Who would want to run what on some measures might be regarded as a declining business?
So who would want to run what on some measures might be regarded as a declining business? Step forward Czech billionaire Daniel Křetínský, who has just had his £3.70 per share offer to buy the company accepted by the IDS board.
The £3.6 billion deal is subject to approval by shareholders and regulators.
Křetínský, who is already the largest shareholder in IDS, will be adding to a portfolio of UK holdings that include stakes in the supermarket chain Sainsburys and a top football club, London’s West Ham.
In a 2015 comment quoted by The Times that might appear somewhat ominous for Royal Mail, he said: “We want to make money in industries that are dying because we think they’ll die much more slowly than the general consensus says.”
The Czech Sphinx
As Royal Mail’s owner, he would have to commit to maintaining the company’s historic obligation to deliver to anywhere in the UK at a standard fixed price. He has made no commitment to peg the already spiralling cost of first class stamps.
The man known as the Czech Sphinx intends to focus on the competitive parcels market. “If Royal Mail is not capable of defending its market share, it starts a deadly downward spiral,” he said in an interview with the Financial Times.
Among other conditions of the sale, which Křetínský says will insure fresh investment in the business, will be a promise to recognise the Communication Workers Union that looks out for the interests of Royal Mail’s 130,000 employees.
The Labour party said that it will hold the Czech to his promises to safeguard Royal Mail’s British identity
They and the public will be hoping that Křetínský can turn the company around, both in terms of better services and job protection.
The Labour party, to which the workers’ union is affiliated, said in a statement that it will hold the Czech to his promises to safeguard Royal Mail’s British identity and not to undertake any compulsory redundancies, if it is elected in July.
These are encouraging words from Labour. But will they survive the economic realities and setbacks suffered in other parts of the UK’s privatised sector?
Problems in the privatised public services
Among the arguments for privatisation of state-owned companies, pioneered in the 1980s by Prime Minister Margaret Thatcher, were that business owners would be more efficient and innovative, leading to lower costs and improved services for customers.
When it comes to vital public services - water, electricity, transport and mail - the results have been decidedly mixed.
Some of the UK’s regional water suppliers are in a state of crisis after a quarter of a century in private hands. With sewage spills polluting national waterways, families in various parts of the country have been advised not to drink tap water potentially contaminated by unattended leaks.
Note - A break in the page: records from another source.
/-- A line that does not bear the label, and for which it does not wait, moves the label's position by its expansion's
length. -/
theorem labelPos_assembleFrom_cons {l : Label} {pending ls : List Label} (hpending : l ∉ pending) (hls : l ∉ ls)
    (op : ScriptOp) (rest : List (List Label × ScriptOp)) :
    ∃ waiting, l ∉ waiting ∧ labelPos l (assembleFrom pending ((ls, op) :: rest)) =
      (labelPos l (assembleFrom waiting rest)).map (· + (expand op).length) := by
  have hnot : l ∉ pending ++ ls := by simp [hpending, hls]
  cases hexp : expand op with
  | nil => exact ⟨pending ++ ls, hnot, by rw [assembleFrom_of_empty hexp]; simp⟩
  | cons first more =>
    refine ⟨[], by simp, ?_⟩
    rw [assembleFrom_of_cons hexp, labelPos_cons, if_neg hnot, labelPos_unlabelled, Option.map_map]
    rfl

theorem labelPos_assembleFrom_append {l : Label} {pending ls : List Label} (hpending : l ∉ pending) (hls : l ∈ ls)
    {before : List (List Label × ScriptOp)} (hbefore : ∀ x ∈ before, l ∉ x.1) (op : ScriptOp)
    (after : List (List Label × ScriptOp)) :
    labelPos l (assembleFrom pending (before ++ (ls, op) :: after)) =
      some (before.flatMap (fun x => expand x.2)).length := by
  induction before generalizing pending with
  | nil =>
    have hmem : l ∈ pending ++ ls := List.mem_append_right pending hls
    cases hexp : expand op with
    | nil =>
      rw [List.nil_append, assembleFrom_of_empty hexp]
      exact labelPos_assembleFrom_pending hmem after
    | cons first more =>
      rw [List.nil_append, assembleFrom_of_cons hexp, labelPos_cons, if_pos hmem]
      rfl
  | cons x more ih =>
    obtain ⟨hx, hmore⟩ := List.forall_mem_cons.1 hbefore
    obtain ⟨waiting, hwaiting, hpos⟩ := labelPos_assembleFrom_cons hpending hx x.2 (more ++ (ls, op) :: after)
    rw [List.cons_append, hpos, ih hwaiting hmore, Option.map_some, List.flatMap_cons, List.length_append, Nat.add_comm]

/-- Settles O57, by induction over the script's lines, with the labels that wait for a line. -/
theorem labelsNameWhereTheirLinesExpand : Obligations.LabelsNameWhereTheirLinesExpand :=
  ⟨assembleFrom_ops [], fun _ after _ op _ hls hbefore =>
    labelPos_assembleFrom_append List.not_mem_nil hls hbefore op after⟩

end Sys2Proof.Machine
end

section
/-! PROOF of O24, O26, O27, O28, O29 and O31. PACK on prepared operands is one of two equations, decided by IN_LEN
alone: the typed failure, or the packed bytes of IN. -/

namespace Sys2Proof.Machine

variable {s t u : State}

/-- Settles O31: (n + 3) div 4 rounds up, and a value of at most 31 fits 5 bits. -/
theorem hlenIsTheExactCeiling : Obligations.HlenIsTheExactCeiling := by
  intro n
  refine ⟨by unfold hlenOf; omega, by unfold hlenOf; omega, fun h => ?_⟩
  rw [BitVec.toNat_ofNat]
  exact Nat.mod_eq_of_lt (by omega)

/-! ### The two answers of a prepared PACK -/

/-- More than 124 extension bytes make PACK fail, whatever IN holds (R62, R86). -/
theorem exec_pack_of_long {n ver c proto flags : Half} (h : packInputs s n ver c proto flags)
    (hcap : n.toNat ≤ s.bufCap) (hlong : 124 < n.toNat) :
    exec .pack s = .next (raiseFail .pack .extensionTooLarge s) := by
  have hle := hlenOf_le_iff n.toNat
  rw [exec_pack_of_inputs h hcap, if_pos (by omega)]

/-- Past the length check, what is left of PACK is to read IN[0..n-1] (R62). -/
theorem exec_pack_of_fits {n ver c proto flags : Half} (h : packInputs s n ver c proto flags)
    (hcap : n.toNat ≤ s.bufCap) (hfits : n.toNat ≤ 124) :
    exec .pack s = needInRange .pack 0 n.toNat s (fun ext =>
      .next (packDone (ver.extractLsb' 0 2) (c.extractLsb' 0 1) (lowByte proto) flags ext s)) := by
  have hle := hlenOf_le_iff n.toNat
  rw [exec_pack_of_inputs h hcap, if_neg (by omega)]

/-- Where IN[0..n-1] hold the bytes `ext`, PACK succeeds with these as the extension (R62). -/
theorem exec_pack_of_bytes {n ver c proto flags : Half} {ext : List Byte} (h : packInputs s n ver c proto flags)
    (hcap : n.toNat ≤ s.bufCap) (hfits : n.toNat ≤ 124) (hlen : ext.length = n.toNat)
    (hext : ∀ x, x < n.toNat → Memory.read s.inBuf x = ext[x]?) :
    exec .pack s =
      .next (packDone (ver.extractLsb' 0 2) (c.extractLsb' 0 1) (lowByte proto) flags ext s) := by
  rw [exec_pack_of_fits h hcap hfits, needInRange_of_bytes hlen (by simpa using hext)]

/-- Written bytes of IN are a list of bytes. -/
theorem inWritten_iff_bytes (n : Nat) :
    inWritten s n ↔ ∃ ext : List Byte, ext.length = n ∧ ∀ x, x < n → Memory.read s.inBuf x = ext[x]? := by
  constructor
  · intro h
    simpa using inRange_exists (j := 0) fun x hx => by simpa using h x hx
  · rintro ⟨ext, hlen, hext⟩ x hx
    exact ⟨ext[x], by rw [hext x hx, List.getElem?_eq_getElem]⟩

/-! ### What a PACK leaves -/

/-- Settles O24: PACK succeeds with the bytes of IN, and its output is their header and the padded extension. -/
theorem packBuildsTheWireBytes : Obligations.PackBuildsTheWireBytes := by
  intro s n ver c proto flags h hcap hfits hin
  obtain ⟨ext, hlen, hext⟩ := (inWritten_iff_bytes _).1 hin
  obtain ⟨-, hPHlen, hOutLen, -⟩ := packDone_packHolds (ver.extractLsb' 0 2) (c.extractLsb' 0 1) (lowByte proto) flags
    (hlen.trans_le hfits) s
  refine ⟨_, exec_pack_of_bytes h hcap hfits hlen hext, packDone_statusIs .., ?_⟩
  simp only [packDone_out, Memory.read_ofBytes_zero, packBytes_extension, ← hlen] at hext ⊢
  refine ⟨hOutLen, hPHlen, rfl, rfl, rfl, rfl, fun i hi => ?_, fun i hi hpad => ?_, fun j hj => ?_⟩
  · rw [if_pos hi, hext i hi]
  · rw [if_neg (Nat.not_lt.2 hi)]
    exact if_pos hpad
  · rw [List.getElem?_eq_none]
    rwa [packBytes_length]

/-- Settles O26, by the two cases of a PACK that answers. -/
theorem packFailsOnNothingButLength : Obligations.PackFailsOnNothingButLength := by
  intro s t n h hn
  obtain ⟨n', ver, c, proto, flags, hn', -, -, -, -, -, hcases⟩ := execPack_cases h
  obtain rfl := Option.some.inj (hn.symm.trans hn')
  obtain ⟨hlong, rfl⟩ | ⟨hfits, ext, -, -, rfl⟩ := hcases
  · exact .inr ⟨raiseFail_statusIs .pack .extensionTooLarge s, hlong⟩
  · exact .inl ⟨packDone_statusIs .., hfits⟩

/-- Settles O28: prepared operands lead to one of the two answers, and either answer needs them. -/
theorem packAnswersExactlyWhenPrepared : Obligations.PackAnswersExactlyWhenPrepared := by
  intro s
  constructor
  · rintro ⟨t, h⟩
    obtain ⟨n, ver, c, proto, flags, hn, hcap, hv, hc, hp, hf, hcases⟩ := execPack_cases h
    refine ⟨n, ver, c, proto, flags, ⟨hn, hv, hc, hp, hf⟩, hcap, fun hfits => ?_⟩
    obtain ⟨hlong, -⟩ | ⟨-, ext, hlen, hext, -⟩ := hcases
    · omega
    · exact (inWritten_iff_bytes _).2 ⟨ext, hlen, hext⟩
  · rintro ⟨n, ver, c, proto, flags, h, hcap, hin⟩
    by_cases hfits : n.toNat ≤ 124
    · obtain ⟨ext, hlen, hext⟩ := (inWritten_iff_bytes _).1 (hin hfits)
      exact ⟨_, exec_pack_of_bytes h hcap hfits hlen hext⟩
    · exact ⟨_, exec_pack_of_long h hcap (by omega)⟩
The Post Office, from which Royal Mail was hived off in 2012, has been undergoing a trauma of a different kind. Responsible for maintaining a network of post offices and customer-facing services, it is blamed for the prosecution of some 900 sub-postmasters wrongly convicted of theft, fraud and false accounting on the basis of faulty software.
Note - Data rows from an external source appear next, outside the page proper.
-- ==== Sys2Proof/Laws/Step.lean ====
section
/-! SUPPORT. What one step can do, said once. -/

namespace Sys2Proof.Machine

/-- A step with a next state is a reset to a defined mode or the execution of a decoded command. -/
theorem step_next_cases {s t : State} (h : step s = .next t) :
    ∃ p later, s.host = p :: later ∧ 1 ≤ s.cfg.latchesPerRev ∧
      ((p.rst = true ∧ ∃ m, p.cfgMode = modeCode m ∧ t = ((s.sample p later).construct m).noResponse) ∨
       (p.rst = false ∧ s.constructed = true ∧ ∃ i, decode p.cmd = .ok i ∧ exec i (s.sample p later) = .next t)) := by
  unfold step at h
  cases hts : takeStep s with
  | error r => rw [hts] at h; cases h
  | ok s1 =>
    obtain ⟨p, later, hh, hk, rfl⟩ := (takeStep_ok_iff s s1).1 hts
    refine ⟨p, later, hh, hk, ?_⟩
    simp only [hts, State.sample_ports] at h
    cases hr : p.rst with
    | true =>
      simp only [hr, if_true] at h
      exact .inl ⟨rfl, (resetBlock_next_iff _ _ _).1 h⟩
    | false =>
      simp only [hr] at h
      cases hf : fetchCommand (s.sample p later) with
      | error r => rw [hf] at h; cases h
      | ok i =>
        obtain ⟨hc, hd⟩ := (fetchCommand_ok_iff _ _).1 hf
        rw [hf] at h
        exact .inr ⟨rfl, hc, i, hd, h⟩

/-- A step whose host step is taken, as a reset. -/
theorem step_of_reset {s : State} {p : Ports} {later : List Ports} (hh : s.host = p :: later)
    (hk : 1 ≤ s.cfg.latchesPerRev) (hr : p.rst = true) : step s = resetBlock p.cfgMode (s.sample p later) := by
  have := (takeStep_ok_iff s _).2 ⟨p, later, hh, hk, rfl⟩
  simp [step, this, hr]

/-- What TICK can do: nothing, or count and latch as the mode says. -/
theorem execTick_next_iff (s t : State) :
    execTick s = .next t ↔
      (pinSample s.ports = s.rawState ∧ t = s.noResponse) ∨
      (pinSample s.ports ≠ s.rawState ∧
        t = ((latchGate (pinSample s.ports) (accumulate (pinSample s.ports) s)).setRawState (pinSample s.ports)).noResponse) := by
  unfold execTick
  by_cases h : pinSample s.ports = s.rawState <;> simp [h, eq_comm]

end Sys2Proof.Machine
end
A public inquiry is ongoing, having heard that some executives were aware of problems but went ahead with prosecutions anyway.
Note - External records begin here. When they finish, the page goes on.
-- ==== Sys2Proof/Tests/Slice0.lean ====
section
/-! SUPPORT. Tests on small states (their expected values are spec/95_test_vectors.md's, or worked out from the rule named) and,
for each statement of Certificates/Slice0/Obligations.lean with hypotheses, a witness that meets them together. -/

open Sys2Proof Sys2Proof.Machine

namespace Sys2Proof.Tests

/-- The next state of an outcome. -/
def nextOf : Host.Outcome State Fault Refusal → Option State
  | .next t => some t
  | .fault _ => none
  | .refused _ => none

/-- The reason of a refusal. -/
def refusalOf : Host.Outcome State Fault Refusal → Option Refusal
  | .next _ => none
  | .fault _ => none
  | .refused r => some r

/-- The input ports in a command step. -/
def portsOf (cmd : CommandWord) (a b : BitVec 1) (now : Word) : Ports :=
  { rst := false, cfgMode := 0, cmd := cmd, pinA := a, pinB := b, nowMs := now }

/-- The input ports in a reset step. -/
def resetPorts (code : BitVec 2) : Ports := { rst := true, cfgMode := code, cmd := 3, pinA := 0, pinB := 1, nowMs := 9 }

/-- The notation `{MODE, RAW, INT, EXT, PREV, LAST, PRIOR}` of 95_test_vectors.md, with the ports of a step. -/
def st (m : LatchMode) (raw : RawState) (int ext prev last prior : Word) (p : Ports) : State :=
  { State.reset with
    mode := m, rawState := raw, internalPos := int, externalPos := ext, prevExternalPos := prev, lastChangeTime := last,
    priorChangeTime := prior, ports := p }

/-- The reset block with steps to come. -/
def presenting (steps : List Ports) : State := { State.reset with host := steps }

/-! ### Checks refuse ill-formed terms -/

theorem test_config_zero_refused : Config.wellFormed { latchesPerRev := 0, rpmSentinel := 0 } = false := by decide
theorem test_config_one_accepted : Config.wellFormed { latchesPerRev := 1, rpmSentinel := 0 } = true := by decide
theorem test_mode_code_zero_refused : modeCodeWellFormed 0b00 = false := by decide
theorem test_op_six_refused : opWellFormed 0b110 = false := by decide
theorem test_op_seven_refused : opWellFormed 0b111 = false := by decide
theorem test_instr_always_wellFormed : Instr.wellFormed (.setPosition 0x80000000) = true := by decide

/-! ### Decoding: words written from R91 and R96, bit by bit -/

theorem test_decode_tick : decode 0b00000000000000000000000000000000000#35 = .ok .tick := by decide
theorem test_decode_tick_arg_ignored : decode 0x000000050#35 = .ok .tick := by decide
theorem test_decode_getPosition : decode 0b00000000000000000000000000000000001#35 = .ok .getPosition := by decide
theorem test_decode_getPosition_arg_ignored : decode 0x7FFFFFFF9#35 = .ok .getPosition := by decide
theorem test_decode_getDirection : decode 0b00000000000000000000000000000000010#35 = .ok .getDirection := by decide
theorem test_decode_setPosition_minus_one : decode 0x7FFFFFFFB#35 = .ok (.setPosition 0xFFFFFFFF) := by decide
theorem test_decode_setPosition_top_bit :
    decode 0b10000000000000000000000000000000011#35 = .ok (.setPosition 0x80000000) := by decide
theorem test_decode_getMillis : decode 0b00000000000000000000000000000000100#35 = .ok .getMillisBetweenRotations := by decide
theorem test_decode_getRpm : decode 0b00000000000000000000000000000000101#35 = .ok .getRpm := by decide
theorem test_decode_reserved_six : decode 0x000000006#35 = .error (.reservedCommand 0b110) := by decide
theorem test_decode_reserved_seven : decode 0x7FFFFFFFF#35 = .error (.reservedCommand 0b111) := by decide
theorem test_decodeTableWord_setPosition : decodeTableWord 40 0x00000002B = some (.setPosition 5) := by decide
theorem test_decodeTableWord_reserved : decodeTableWord 40 6 = none := by decide
theorem test_encode_setPosition_ten : encode (.setPosition 10) = 0x000000053#35 := by decide
theorem test_encode_setPosition_minus_three : encode (.setPosition (-3)) = 0x7FFFFFFEB#35 := by decide

/-! ### Commands -/

/-- The example of R120. -/
theorem test_tick_latch :
    (nextOf (exec .tick (st .fourLatchAt3 2 3 0 0 100 40 (portsOf 0 1 1 130)))).map
      (fun t => (t.internalPos, t.externalPos, t.priorChangeTime, t.lastChangeTime, t.rawState)) =
      some (4, 1, 100, 130, 3) := by decide

/-- Section 2.1, TWO, row 3: a double change into a latch state. -/
theorem test_tick_double_change_latches :
    (nextOf (exec .tick (st .twoLatchAt0And3 0 12 6 0 5 1 (portsOf 0 1 1 50)))).map
      (fun t => (t.internalPos, t.externalPos, t.lastChangeTime, t.priorChangeTime)) = some (12, 6, 50, 5) := by decide

/-- The example of R150. -/
theorem test_getPosition_negative :
    (nextOf (exec .getPosition (st .fourLatchAt0 3 5 (-7) 0 0 0 (portsOf 1 0 0 0)))).bind (·.rsp) =
      some { data := 0xFFFFFFF9, undef := false } := by decide

/-- Section 2.8: a forward wrap reads as COUNTERCLOCKWISE. -/
theorem test_getDirection_wrap :
    (nextOf (exec .getDirection (st .fourLatchAt0 3 0 0xE0000000 0x1FFFFFFF 0 0 (portsOf 2 0 0 0)))).map
      (fun t => (t.rsp, t.prevExternalPos)) = some (some { data := 0xFFFFFFFF, undef := false }, 0xE0000000) := by decide

/-- Section 2.8: the comparison is signed. -/
theorem test_getDirection_signed :
    (nextOf (exec .getDirection (st .fourLatchAt0 3 0 5 (-5) 0 0 (portsOf 2 0 0 0)))).bind (·.rsp) =
      some { data := 1, undef := false } := by decide

/-- Section 2.7: a negative INTERNAL_POS keeps its phase. -/
theorem test_setPosition_negative_phase :
    (nextOf (exec (.setPosition 5) (st .fourLatchAt0 3 (-2) 0 77 0 0 (portsOf 3 0 0 0)))).map
      (fun t => (t.internalPos, t.externalPos, t.prevExternalPos)) = some (22, 5, 5) := by decide

/-- Section 2.7: an operand out of range in the two-latch mode. -/
theorem test_setPosition_out_of_range :
    (nextOf (exec (.setPosition 0xBFFFFFFF) (st .twoLatchAt0And3 3 1 0 77 0 0 (portsOf 3 0 0 0)))).map
      (fun t => (t.internalPos, t.externalPos)) = some (0x7FFFFFFF, 0xBFFFFFFF) := by decide

/-- Section 2.9: the clock wrapped. -/
theorem test_getMillis_wrap :
    (nextOf (exec .getMillisBetweenRotations (st .fourLatchAt0 3 0 0 0 10 0xFFFFFFF0 (portsOf 4 0 0 0)))).bind (·.rsp) =
      some { data := 26, undef := false } := by decide

/-- Section 2.10: the floor of 60000 / 140. -/
theorem test_getRpm_floor :
    (nextOf (exec .getRpm (st .fourLatchAt0 3 0 0 0 1000 993 (portsOf 5 0 0 1000)))).bind (·.rsp) =
      some { data := 428, undef := false } := by decide

/-- Section 2.10: the sentinel, with RPM_SENTINEL = 0xFFFFFFFF. -/
theorem test_getRpm_sentinel :
    (nextOf (exec .getRpm
      { st .fourLatchAt0 3 0 0 0 500 500 (portsOf 5 0 0 500) with cfg := { latchesPerRev := 20, rpmSentinel := 0xFFFFFFFF } })).bind
        (·.rsp) = some { data := 0xFFFFFFFF, undef := true } := by decide

/-! ### Steps -/

/-- Section 2.11: reset wins over a command presented with it. -/
theorem test_reset_beside_command :
    (nextOf (step (presenting [resetPorts 0b01]))).map (fun t => (t.mode, t.rawState, t.rsp)) =
      some (.fourLatchAt3, 3, none) := by decide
Britain’s rail services, split up and privatised in 1993, meanwhile are falling well short of expectations. On some lines, late-running trains and staff shortages have become the norm, not to mention the high price of tickets.
With a growing number of regional companies failing to fulfil their contracts, much of the network has been effectively renationalised.
Some of the problems in the privatised public services might be put down to managerial incompetence or even investor greed. Or perhaps the challenges are more linked to the lack of competition in what are essentially monopoly services.
At the moment, investors can just walk away if the going gets tough, leaving politicians and taxpayers to pick up the pieces.